Ben bu kitabı mübalağasız çok sevdim. Yapı olarak
hüzünbaz birisi olan beni çok etkiledi. Bu yüzden Nur Ersen Hanımı tebrik
ediyorum. Hele kitabın sonuna koyduğu İstanbul Yolcuları isimli şiir de
hikâyenin tam özeti gibi… Eğer bu şiir en başa konsaydı, hiç tereddütsüz kitaba;
bu şiirin hikâyesi diyebilirdim.
İstanbul Yolcuları
….
Bir gemi yanaşır Üsküdar’a
Nazlı nazlı…
Selam verir güverteden
Sevdalılar Marmara’ya.
Karışır yürek atışları
Bembeyaz martıların sesine
Bir gemi yanaşır Üsküdar’a
Tıklım tıklım
Umut taşır
Emek taşır, sevgi taşır
Avrupa’dan Asya’ya…
Nur Ersen; 1998 yılında
Anadolu Üniversitesi Açıköğretim Fakültesi Halkla İlişkiler Bölümünü bitirmiş. Yazı
ve şiirleri; Çaba, Karınca, Karınca Kardeş, Size, Ortanca gibi dergilerde
yayınlanmış. Beypazarı Haber Gazetesi’nde ve Yeni Ahlât Gazetesi’nde köşe
yazarlığı yapmış. İLESAM (İlim ve Edebiyat Eseri Sahipleri Meslek Birliği)
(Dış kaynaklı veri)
-- ==== Sys2Proof/WellFormed.lean ====
section
/-!
DEFINITION. Which terms of Instr have a word: the sub-fields a constructor cannot take because the encoding gives
them to another row, or to none (R42-R48, R302, R303, R321). Operand codes that trap ILLOP when the word runs (R35,
R36, R41, R49) are the machine's: Sys2Proof/Machine/Operands.lean.
-/

namespace Sys2Proof

/-- A load's width code is 0 to 6 (R48). -/
def loadWidthOk (w : BitVec 3) : Bool := w ≠ 7

/-- A store's width code is 0, 2, 4, 5 or 6 (R48). -/
def storeWidthOk (w : BitVec 3) : Bool := w ≠ 1 && w ≠ 3 && w ≠ 7

/-- Steps that have no instruction word (95_what_each_step_holds.md): from LQNOTIFY_WRITE to D3HOT_EXIT. -/
def Instr.isEvent : Instr → Bool
  | .lqnotifyWrite .. | .lqcfgWrite .. | .cmdNop .. | .cmdLaunch .. | .cmdWait .. | .cmdWrite ..
  | .waitConditionMet .. | .startGtcReached .. | .unitHandout .. | .unitSteal .. | .gangRetry .. | .gangStart ..
  | .groupPlacement .. | .preemption .. | .groupRestore .. | .loadDelivery .. | .atomicAtHome ..
  | .peerHostRejection .. | .faultResolved .. | .pageInvalidation .. | .migrationCopy .. | .parkedWriteReplay ..
  | .hostMemoryWrite .. | .scrubPass .. | .copyEventComplete .. | .sleepbWake .. | .sleepWake .. | .matrixKstep ..
  | .mloopEnd .. | .barrierWatchdog .. | .deadlockWatchdog .. | .trapEntry .. | .contextEnd .. | .sheafKill ..
  | .deathRecorded .. | .groupAdvance .. | .binRecordArrival .. | .binSetTimer .. | .dependenceDecrement ..
  | .graphEndSample .. | .taskEnd .. | .quantumCountEnd .. | .roundCommit .. | .firmwareXferRequest ..
  | .xferDeadline .. | .timeSliceEnd .. | .coreRelease .. | .partitionConfigure .. | .vfEnable ..
  | .monitorUpdate .. | .moduleReset .. | .getVersion .. | .getCapabilities .. | .negotiateAlgorithms ..
  | .getDigests .. | .getCertificate .. | .challenge .. | .getMeasurements .. | .functionLevelReset ..
  | .vfMigration .. | .forwardingStubExpiry .. | .cqcfgWrite .. | .cqnotifyWrite .. | .allReduce .. | .allGather ..
  | .broadcast .. | .collectiveTimeout .. | .pcvalWrite .. | .stallSample .. | .traceArm .. | .traceStart ..
  | .traceStop .. | .supplySag .. | .clockRestore .. | .ageingCheck .. | .clusterClockGate .. | .d3hotEntry
  | .apertureWake .. | .debugResume .. | .moduleIdAssign .. | .registerWrite .. | .monitorWrite .. | .driverCancel ..
  | .debuggerAttach .. | .replay .. | .peerRequest .. | .linkFailure .. | .signalReread .. | .apertureGate ..
  | .d3hotExit => true
  | _ => false

/-- The term has a word of its own. -/
def Instr.wellFormed : Instr → Bool
  | .ldk _ w _ _ _ | .lds _ w _ _ _ | .ldc _ w _ _ _ | .ldg _ w _ _ _ | .ldcStep _ w _ _ _ _ => loadWidthOk w
  | .ldn _ w _ _ _ _ | .ldh _ w _ _ _ _ => loadWidthOk w
  | .stk _ w _ _ _ | .sts _ w _ _ _ | .stc _ w _ _ _ | .stg _ w _ _ _ => storeWidthOk w
  | .stn _ w _ _ _ _ | .sth _ w _ _ _ _ => storeWidthOk w
  | i => !i.isEvent

end Sys2Proof
end

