-- ==== Sys2Proof/Machine/State.lean ====
section
/-!
DEFINITION. The state of a ZX8 module as plain data: every register, memory, table and queue the spec names
(INVENTORY.md, State), the causes a step can stop with, and the module right after reset.
-/

namespace Sys2Proof.Machine

open Sys2Proof

/-! ### Registers of a sheaf -/

/-- The zero row: 0 in every lane. -/
def Row.zero : Row := Vector.replicate 64 0#32

/-- The registers a word reads as sources and writes as destinations (R199, R203, R206, R99). -/
structure Regs where
  /-- v0-v95 (R199). -/
  v : Vector Row 96
  /-- o0-o7 (R199). -/
  o : Vector Row 8
  /-- w0-w3, the last-result file (R38). -/
  w : Vector Row 4
  /-- s0-s63; the accessors make s0 read 0 (R39, R206). -/
  s : Vector DWord 64
  /-- k0-k7 (R203). -/
  k : Vector DWord 8
  /-- The execution mask (R203). -/
  em : DWord
  /-- %mode (R99). -/
  mode : DWord
  deriving DecidableEq, Repr

/-- Every register 0, the mask too (R201). -/
def Regs.zero : Regs where
  v := Vector.replicate 96 Row.zero
  o := Vector.replicate 8 Row.zero
  w := Vector.replicate 4 Row.zero
  s := Vector.replicate 64 0
  k := Vector.replicate 8 0
  em := 0
  mode := 0

/-- Trap causes, numbered as %trcause (R439). -/
inductive Cause where
  | illop | illgrp | regbud | budget | laviol | qdepth | priv | trapi | bkpt
  | fpinv | fpdiv0 | fpovf | fpunf | fpinx
  | align | range | atomdup | fmtmix | scalemix | fmtnone
  | xlate | prot | late | ringstate | barstate | stepdead
  | ue | wdbar | wddead | xfermap
  deriving DecidableEq, Repr

/-- The model's issue latch (LOG 5): the word in issue, where it stands, whether more words of its group follow. -/
structure Latch where
  word : Word
  addr : BitVec 32
  slot : BitVec 2
  more : Bool
  /-- The word issues under VER 01, so its lookahead count opens a window (R28, R55). -/
  native : Bool
  deriving DecidableEq, Repr

/-- A trap that left its group without effect (R51, R441 row 4). -/
structure TrapReq where
  cause : Cause
  mask : DWord
  aux : DWord
  deriving DecidableEq, Repr

/-- Row of R441 a trap belongs to: the group's own checks (row 4), its arithmetic and software traps (row 2), or
asynchronous (row 3). -/
inductive PendKind where
  | group | arith | soft | async
  deriving DecidableEq, Repr

/-- A trap waiting for a group boundary (R441). `pc` is the trapping group, when the cause names one. -/
structure PendTrap where
  kind : PendKind
  cause : Cause
  pc : Option (BitVec 32)
  mask : DWord
  aux : DWord
  /-- It was pending when the handler was entered, and stays so until RETT (R441). -/
  held : Bool := false
  /-- %trmask holds the em in force where the trap is taken, not `mask` (R163). -/
  emMask : Bool := false
  deriving DecidableEq, Repr

/-- An open lookahead window (R55, R453): the groups left after the one that issues now, the operand codes of its pending
set, the address of the word that opened it, and, of an MLOOP, its accumulator and its loop record (R289, R451). -/
structure Window where
  rem : Nat
  regs : List Nat
  pc : BitVec 32
  acc : Option (Nat × Nat)
  deriving DecidableEq, Repr

/-- An issued load or returning atomic whose value is fixed and not yet delivered (R54). -/
structure PendLoad where
  atomic : Bool
  /-- A host or peer load becomes a replay record at pre-emption (R136). -/
  remote : Bool
  /-- Tile-buffer slots a step-qualified load reads: producer group, buffer and slot (R190). -/
  slots : List (Nat × Nat × Nat)
  /-- The active lanes of the load (R204). -/
  em : DWord
  /-- Destination register codes and the values to write there, in order. -/
  dest : List (Nat × Row)
  /-- The word and what it stands for, for a replay record and a rejection (R452, R120). -/
  word : Word
  /-- Its word address: the producer that a stall sample names (R56). -/
  pc : BitVec 32
  instr : Instr
  /-- Handle by which a deferred or parked atomic delivers its lanes (MODEL's own; R83, R134). -/
  ref : Nat
  /-- Lanes whose value is not fixed yet (R83, R134). -/
  waits : Nat
  /-- Lane and key of each host or peer lane, for its replay (R136). -/
  sites : List (Nat × Nat)
  deriving DecidableEq, Repr

/-- One lane's copy request (R149), addresses as keys resolved at issue where they are scratchpad. -/
structure CopyReq where
  route : BitVec 3
  size : Nat
  src : Nat
  dst : Nat
  deriving DecidableEq, Repr

/-- Data and descriptor of a request. -/
abbrev CopyData := List Byte × BitVec 16

/-- A CPY of a batch (R148-R151): the handle of its scoreboard entries (MODEL's own), the requests left in transfer order,
and what was read for the first of them. -/
structure Cpy where
  sid : Nat
  reqs : List CopyReq
  held : List CopyData
  deriving DecidableEq, Repr

/-- How far the engine has come with the CPYs of a batch, open or closed: bytes of requests wholly written and status (R159),
the 64 KiB page it is paused at (R74), and the lines it has counted (R80). -/
structure CopyProg where
  bytes : Nat
  /-- 0 OK, 1 SRCUE, 2 DSTUE, 3 PROT (R159). -/
  status : Nat
  paused : Option Nat
  touched : List Nat
  deriving DecidableEq, Repr

/-- Nothing transferred yet. -/
def CopyProg.zero : CopyProg := { bytes := 0, status := 0, paused := none, touched := [] }

/-- A copy batch after its CPYB (R151, R152). -/
structure Batch where
  num : BitVec 8
  scope : BitVec 3
  outbound : Bool
  /-- Ring it is bound to, by scratchpad offset (R159). -/
  ring : Option Nat
  cpys : List Cpy
  promise0 : DWord
  promise1 : DWord
  /-- GTC of its CPYB: the stores before it belong to its visible event (R152). -/
  closed : DWord
  ev0 : Bool
  prog : CopyProg
  deriving DecidableEq, Repr

/-- A scale latch of the matrix unit (R283, R291). -/
structure ScaleLatch where
  valid : Bool
  recent : Bool
  vd : Nat
  rows : List (BitVec 8)
  cols : List (BitVec 8)
  deriving DecidableEq, Repr

/-- An MLOOP in flight (R288-R291) with an attached MCVT (R289). -/
structure Loop where
  cfg : DWord
  a0 : DWord
  a1 : DWord
  b0 : DWord
  b1 : DWord
  mode : BitVec 13
  word : Word
  /-- Its word address (R56). -/
  pc : BitVec 32
  /-- Its loop record (R291). -/
  slot : Nat
  d : Nat
  steps : Nat
  nextK : Nat
  exc : BitVec 5
  /-- Lanes with an element that raised each exception, INV first (R287). -/
  lanes : List DWord
  /-- The groups that the scratchpad operands A and B lie in, found at issue (R292; MODEL's own). -/
  aGroup : Nat
  bGroup : Nat
  /-- The MCVTs attached, in order: word, slot, configuration and captured mode (R289, R296). -/
  cvt : List (Word × BitVec 2 × DWord × BitVec 13)
  deriving DecidableEq, Repr

/-- A transfer request (R435). -/
structure XferReq where
  ver : BitVec 3
  budget : Nat
  firmware : Bool
  deriving DecidableEq, Repr

/-- A wait in progress: the waiting word and what it has already done (R53, R389, R413, R174). -/
structure WaitState where
  instr : Instr
  /-- The phase, step or late mark recorded when the wait began. -/
  token : Option Nat
  deriving DecidableEq, Repr

/-- The word, destination code and lane a late report names (R120). -/
structure Issuer where
  word : Word
  dest : BitVec 9
  lane : Nat
  deriving DecidableEq, Repr

/-- Lanes of a store or atomic that went to host or peer memory, with the bytes each found and left there: a rejection that is
still to come takes a lane back (R120). A lane that was turned away as it left has none. -/
structure FarWrite where
  word : Word
  dest : BitVec 9
  /-- Lane, key, bytes before and after. -/
  lanes : List (Nat × Nat × List Byte × List Byte)
  deriving DecidableEq, Repr

/-- A location written in a repeatable quantum and not yet committed (R135): bytes or a descriptor, and who wrote them. -/
inductive BufWrite where
  /-- `whole`: a piece of a full-line store (R138). -/
  | bytes (va : Option Nat) (key : Nat) (bs : List Byte) (whole : Bool) (src : Issuer)
  | desc (va : Option Nat) (key : Nat) (val : BitVec 16) (src : Issuer)
  /-- The copy writes of this batch stand here in program order (R166). -/
  | batch (num : BitVec 8)
  deriving DecidableEq, Repr

/-- An operation deferred to the commit of a repeatable round (R134, R166, R385, R399, R410, R421). -/
inductive Deferred where
  | atomic (va : Option Nat) (key : Nat) (op : BitVec 4) (operand : BitVec 128) (ret : Option Nat) (lane : Nat) (word : Word)
  | depdec (va : DWord) (key : Nat) (scope : BitVec 16)
  | signal (va : Option Nat) (key : Nat) (op : BitVec 2) (operand : DWord) (word : Word)
  | pub (region : Nat)
  | arrive (bid : Nat) (result : Option (BitVec 6))
  | stepArrive (t : Nat)
  | tbfull (b t : Nat)
  | tbempty (group b t : Nat)
  | record (node : Nat) (scope : BitVec 16) (words : List Word) (last : Bool)
  | csopen (sd : BitVec 6)
  | cancel (scope : BitVec 16)
  deriving DecidableEq, Repr

/-- REP in progress: its fields and how many repeats (R232-R236). -/
structure RepState where
  count : Nat
  stepD : Bool
  stepA : Bool
  stepB : Bool
  stride : Nat
  deriving DecidableEq, Repr

/-- Life of a sheaf (R352, R364, R418). -/
inductive Life where
  | absent | live | exited | killed
  deriving DecidableEq, Repr

/-- A sheaf: its registers, special registers and engine state. -/
structure Sheaf where
  /-- Handle by which the model's steps name the sheaf (MODEL's own). -/
  uid : Nat
  life : Life
  regs : Regs
  /-- Registers at the start of a multi-word group: its sources (R32; LOG 5). -/
  snap : Option Regs
  pc : BitVec 32
  next : BitVec 32
  latch : Latch
  trapped : Option TrapReq
  task : Nat
  group : Nat
  lsheaf : BitVec 6
  sheafNo : BitVec 32
  fpflags : DWord
  trpc : BitVec 32
  trnext : BitVec 32
  trmask : DWord
  trcause : BitVec 8
  traux : DWord
  trbase : DWord
  trem : DWord
  tsc : Vector DWord 4
  rpLast : BitVec 6
  rpNext : Nat
  rpResume : Bool
  /-- Address of the REP that a trap interrupted (R236). -/
  rpAt : BitVec 32
  rep : Option RepState
  scope : BitVec 16
  baseScope : BitVec 16
  ver : BitVec 24
  budget : Nat
  prio : BitVec 2
  quant : BitVec 32
  late : BitVec 32
  hnd : Bool
  contF : Bool
  /-- The next group continues a CALLX sequence if it is a CALLX at this address (R361). -/
  contAt : Option (BitVec 32)
  hidW : Vector Row 4
  hidMode : BitVec 5
  hidF : Bool
  pend : List PendTrap
  windows : List Window
  loads : List PendLoad
  replays : List PendLoad
  spawns : Nat
  nextBatch : BitVec 8
  openCpys : List Cpy
  /-- What the engine has done for the open batch (R151, R194). -/
  openProg : CopyProg
  /-- The open batch holds an outbound request (R152). -/
  openOut : Bool
  batches : List Batch
  mcfg : DWord
  latches : Vector ScaleLatch 2
  loops : List Loop
  request : Option XferReq
  /-- The request that a SAFEPT serves, from the read of its map on (R432). -/
  asked : Option XferReq
  wait : Option WaitState
  /-- A commit of its round has closed and its wait is due for evaluation (R469, R471). -/
  look : Bool
  /-- Further wait words of the group in progress, begun when the wait before them ends (LOG 5). -/
  rest : List (Latch × Instr)
  /-- A group is in progress: its words have issued and its waits have not all ended (LOG 5). -/
  mid : Bool
  /-- A trap whose entry waits for loops to deliver, with its %trpc and %trnext (R442). -/
  entering : Option (PendTrap × BitVec 32 × BitVec 32)
  /-- Pages the sheaf is parked on, with the access code of the fault record (R74, R77). -/
  parked : List (DWord × BitVec 8)
  /-- Pages reported unresolvable: the next access to one traps PROT (R446). -/
  badPages : List DWord
  dbgHalt : Bool
  saved : Bool
  coreHalt : Bool
  /-- Restored, and held while writes issued before the pre-emption are parked (R336). -/
  resumed : Bool
  /-- Host and peer writes of its words that no fence has found accepted (R120). -/
  far : List FarWrite
  /-- Residency slot on its core (R380, R492). -/
  seat : Nat
  starve : Nat
  /-- It is eligible, and its place among the sheaves is its ready stamp (R380). -/
  ready : Bool
  /-- Its ready stamp is younger than any other (R363). -/
  yielded : Bool
  fromBin : Bool
  buf : List BufWrite
  defer : List Deferred
  round : Nat
  retired : Nat
  /-- Groups it has issued in this quantum, the one in progress among them (R436). -/
  nth : Nat
  bufBytes : Nat
  quantumDone : Bool
  deriving DecidableEq, Repr

/-- Latch at rest. -/
def Latch.idle : Latch := { word := 0, addr := 0, slot := 0, more := false, native := false }

/-- A latch that serves no accumulator (R291). -/
def ScaleLatch.empty : ScaleLatch := { valid := false, recent := false, vd := 0, rows := [], cols := [] }

/-- No sheaf: every register and special register 0 (R201, R207). -/
def Sheaf.absent : Sheaf where
  uid := 0
  life := .absent
  regs := Regs.zero
  snap := none
  pc := 0
  next := 0
  latch := Latch.idle
  trapped := none
  task := 0
  group := 0
  lsheaf := 0
  sheafNo := 0
  fpflags := 0
  trpc := 0
  trnext := 0
  trmask := 0
  trcause := 0
  traux := 0
  trbase := 0
  trem := 0
  tsc := Vector.replicate 4 0
  rpLast := 0
  rpNext := 0
  rpResume := false
  rpAt := 0
  rep := none
  scope := 0
  baseScope := 0
  ver := 0
  budget := 16
  prio := 0
  quant := 16384
  late := 0
  hnd := false
  contF := false
  contAt := none
  hidW := Vector.replicate 4 Row.zero
  hidMode := 0
  hidF := false
  pend := []
  windows := []
  loads := []
  replays := []
  spawns := 0
  nextBatch := 0
  openCpys := []
  openProg := CopyProg.zero
  openOut := false
  batches := []
  mcfg := 0
  latches := Vector.replicate 2 ScaleLatch.empty
  loops := []
  request := none
  asked := none
  wait := none
  look := false
  rest := []
  mid := false
  entering := none
  parked := []
  badPages := []
  dbgHalt := false
  saved := false
  coreHalt := false
  resumed := false
  far := []
  seat := 0
  starve := 0
  ready := false
  yielded := false
  fromBin := false
  buf := []
  defer := []
  round := 0
  retired := 0
  nth := 0
  bufBytes := 0
  quantumDone := false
Radyo Televizyon ve Yayın Kurulu Üyesi...
2005 yılında
Kadının Sosyal Hayatını Araştırma ve İnceleme Derneği’nin (KASAİD) açmış olduğu
Kadın Oyunları ve Öyküleri Yarışması’nda Öykü dalında “Ne Alırsan Beş Milyon”,
ve 2008 yılında İLESAM’ın açmış olduğu Esere ve Emeğe Saygı isimli öykü
yarışmasında “Küresel Bir Hikâye”
adlı hikâyesi ile mansiyon,
Anayurt
Gazetesi – Gündüz Kitapevi birlikteliği ile hazırlanan 4. Sanat Ve Edebiyat
Ödülü Yarışmasında “Ne Alırsan Beş Milyon” adlı Anı-Hikâye türündeki kitabı
ile Hikâye dalında birincilik ödülleri almış.
Türkçeye
verdiği destekten dolayı “Karaman Şair Yazar Ve Edebiyatçılar Birliği”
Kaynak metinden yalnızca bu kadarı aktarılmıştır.